Хозяйка очнулась от дремоты, навеянной дождем, холодом и сумерками, и едва слышно произнесла цену, вполне, впрочем, приемлемую. Мадлен так торопилась, что не стала торговаться и завернула свое приобретение в кусок бумаги, который валялся на стуле. Прижав добычу к животу и ссутулившись, она вышла из лавки. Итак, кроме негра, она разжилась еще и медными ручками! Нет, в Париже она не потеряла времени даром.

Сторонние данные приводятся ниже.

theorem witness_ExchangeTraffic_granules :
    let p : Payload := .granule 1 1 false 64 0 0 4096 5
    let x : Payload := .granule 1 1 true 64 2 0 4096 5
    let own := { Op.blank 1 .xcc 3 0 1 with a := 64 * 2 ^ 32, b := 4096, fn := 2, data := [(0, 7)] }
    ((arrived [p] id).link 0 0).rx = p :: [] ∧ (arrived [p] id).liveTask 0 1 = some 0 ∧
    (arrived [p] id).takesGranule 0 0 = true ∧
    (arrived [p] fun c => { c with beatThisCycle := true }).takesGranule 0 0 = false ∧
    (arrived [p] fun c => { c with run := .ended }).liveTask 0 1 = none ∧
    ((arrived [x] fun c => { c with ops := [own] }).ctx 0 0).ownXcc (0 : Fin 12).val = some own ∧
    own.len = 64 ∧ own.fn = 2 ∧ own.data.find? (fun e => e.1 == 0 / 64) = some (0 / 64, 7) ∧ own.fn ≠ 3 ∧
    (arrived [x] fun c => { c with ops := [own] }).takesGranule 0 0 = true := by
  decide +kernel

theorem witness_ExchangeTraffic_others :
    let d : Payload := .done 1 1 false 64 0 4096 7
    let x : Payload := .xat 1 1 .add .n32 4096 1 [5]
    let b : Payload := .bar 1 0
    let bar := { Op.blank 1 .xbar 3 0 1 with mask := 1 }
    ((arrived [d] id).liveTask 0 1 = some 0 ∧ ((arrived [d] id).ctx 0 0).phase2 = [] ∧
      ((arrived [d] id).ctx 0 0).phase3 = [] ∧ (arrived [d] id).senderOp 0 0 1 1 = none) ∧
    (arrived [d] fun c => { c with run := .killed }).liveTask 0 1 = none ∧
    ((arrived [x] fun c => { c with dmode := .fwd, tapeb := 4096, tapel := 4160 }).ctx 0 0).windowHit 4096 4
      = some 4096 ∧
    ((arrived [x] fun c => { c with run := .stopped }).ctx 0 0).windowHit 4096 4 = none ∧
    ((arrived [x] fun c => { c with run := .stopped }).ctx 0 0).run.applies = true ∧
    (arrived [x] fun c => { c with run := .stopped }).liveTask 0 1 = some 0 ∧
    ((arrived [x] fun c => { c with phase := .beatDue }).ctx 0 0).run.applies = false ∧
    (arrived [x] fun c => { c with phase := .beatDue }).beatNow 0 0 = true ∧
    ((arrived [b] fun c => { c with ops := [bar], dimmap := 0, crd := 0x1000 }).ctx 0 0).barFor (0 : Fin 12).val
      = some (bar, 0) := by decide +kernel

/-- A completion whose sender still holds its operation, which an error has met or not; an `xat` that comes to a
released task. -/
theorem witness_ExchangeTraffic_sender :
    let d : Payload := .done 1 1 false 64 0 4096 7
    let s (spoiled : Bool) : State :=
      let u := (arrived [d] id).setCtx 1 0 { ctx0 with ops := [{ Op.blank 1 .xsend 3 0 1 with spoiled := spoiled }] }
      { u with kernels := [{ kern with seats := [(0, 0), (1, 0)] }] }
    (((s false).link 0 0).rx = d :: [] ∧ (s false).liveTask 0 1 = some 0 ∧ ((s false).ctx 0 0).phase2 = [] ∧
      ((s false).senderOp 0 0 1 1).map (fun o => (o.spoiled, o.kind)) = some (false, .xsend)) ∧
    (((s true).senderOp 0 0 1 1).map Op.spoiled = some true ∧ inModule 0 = true) ∧ inModule 3 = false ∧
    ((arrived [.xat 1 1 .add .n32 4096 1 [5]] fun c => { c with run := .released 3 }).ctx 0 0).run.applies = true ∧
    (arrived [.xat 1 1 .add .n32 4096 1 [5]] fun c => { c with run := .released 3 }).liveTask 0 1 = some 0 := by
  decide +kernel

/-- Two arrivals of `xat` that wait for the beat. -/
theorem witness_ExchangeTraffic_phase3 :
    let x (v : BitVec 32) : RemoteAtom := { addr := 4096, op := .add, ty := .n32, vals := [v, 1], dim := 0, id := 1 }
    Memory.wf ctx0.spad = true ∧ ({ ctx0 with phase3 := [x 5, x 7] } : Context).phase3 = [x 5] ++ [x 7] ∧
    (x 7).vals[1]? = some 1 ∧ (15 : Nat) < 16 := by decide +kernel

/-- 13 R305: sums wrap, and `imax` is signed. -/
theorem test_combines : combineGranule 2 (BitVec.ofNat 512 (2 ^ 32 - 1)) 2 = 1 ∧
    combineGranule 5 (BitVec.ofNat 512 (2 ^ 32 - 1)) 2 = 2 ∧ combineGranule 6 (BitVec.ofNat 512 (2 ^ 32 - 1)) 2 =
      BitVec.ofNat 512 (2 ^ 32 - 1) := by decide +kernel

/-! ### States that meet the hypotheses: launch and contexts -/

/-- Queue 0 with its ring's HEAD at 1, TAIL at 2 and completions 3 to 5 not acknowledged, in a ring of 16. -/
def ringed : State := (idle id).setQueue 0 { (idle id).queue 0 with
  log2n := 4, en := true, headIx := 1, tail := 2, chead := 3, ctail := 5 }

theorem witness_LaunchRegisters_queues : ringed.hostUp = true ∧
    ((17 : BitVec 16) - (ringed.queue 0).headIx).toNat = 16 ∧ ((17 : BitVec 16) - (ringed.queue 0).tail).toNat ≤ 16 ∧
    16 < ((18 : BitVec 16) - (ringed.queue 0).headIx).toNat ∧
    ((5 : BitVec 16) - (ringed.queue 0).chead).toNat = ((ringed.queue 0).ctail - (ringed.queue 0).chead).toNat ∧
    ((ringed.queue 0).ctail - (ringed.queue 0).chead).toNat < ((6 : BitVec 16) - (ringed.queue 0).chead).toNat ∧
    2 ^ (ringed.queue 0).log2n.toNat = 16 := by decide +kernel

/-- Staged tables: the one in force, one of no entries, one with bit 2 set, one of a single entry. -/
def staging (t : BitVec 256) (f : Context → Context) : State :=
  let s := idle f
  s.setBrick 0 { s.brick 0 with staged := t }

theorem witness_LaunchRegisters_tables :
    let all := BitVec.ofNat 256 ((2 ^ 256 - 1) / 15 * 8)
    let busy (s : State) := (List.finRange 4).any fun q =>
      s.holds 0 q && ownedEntries (s.brick 0).staged q.val != ownedEntries (s.brick 0).seattab q.val
    (tableBit2 all = false ∧ tableSpaced all = true ∧ busy (staging all id) = false) ∧
    (staging all id).stewardUp 0 = true ∧ tableBit2 0xC = true ∧ (tableBit2 0x8 = false ∧ tableSpaced 0x8 = false) ∧
    (tableBit2 0 = false ∧ tableSpaced 0 = true ∧ busy (staging 0 id) = true) := by decide +kernel

/-- Contexts that wait for a table: one stopped, one saved in trap service. -/
theorem witness_LaunchRegisters_owed :
    let all := BitVec.ofNat 256 ((2 ^ 256 - 1) / 15 * 8)
    let s (r : Run) : State :=
      let u := staging all fun c => { c with run := r }
      u.setSeat 0 0 { u.seat 0 0 with resumeOwed := true }
    (((s .stopped).seat 0 0).resumeOwed = true ∧ ((s .stopped).seat 0 0).preEn = false ∧
      ((s .stopped).ctx 0 0).run = .stopped) ∧
    (((s (.saved 7)).seat 0 0).resumeOwed = true ∧ ((s (.saved 7)).ctx 0 0).run = .saved 7 ∧
      (((s (.saved 7)).brick 0).genOf ((s (.saved 7)).ctx 0 0).asid).toNat = ((s (.saved 7)).ctx 0 0).gen) ∧
    ((s .stopped).ctx 0 0).recorded = false ∧ ((s .stopped).seat 0 1).resumeOwed = false := by decide +kernel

На центральной аллее рынка ее настиг настоящий ливень. Нечего сказать, подходящий у нее вид для первого знакомства с Патриком! Промокшая, в забрызганных чулках, руки грязные, волосы слежались под дурацкой шляпкой! Черт с ним, пусть думает что хочет, ей уже некогда заезжать в гостиницу переодеваться. Машина оказалась стиснутой между двумя другими, и Мадлен удалось выбраться со стоянки лишь после длительных маневров. Она крутила руль то в одну, то в другую сторону, пока кровь не прихлынула к щекам. Вполголоса она бранилась: «Вот сволочи!» Ведь «дети» ждут ее, она дала слово Франсуазе, что придет вовремя. Ох уж эти обещания, вечно они обращаются в пытку! Наконец, вдоволь потыкавшись бампером, машина наполовину вылезла из узкой щели. Стоящая за ней уже приготовилась занять освободившееся место. Водитель нервничал. Разумеется, он заметил номерной знак департамента Кальвадос и сделал дурацкий вывод насчет неповоротливости провинциалов. В зеркале Мадлен видела, как он качает головой и беззвучно барабанит пальцами по кнопке сигнала. «Ладно, ладно! — проворчала она. — Подождешь минуту!» Наконец она тронулась с места, резко повернув руль, чтобы взять прямо.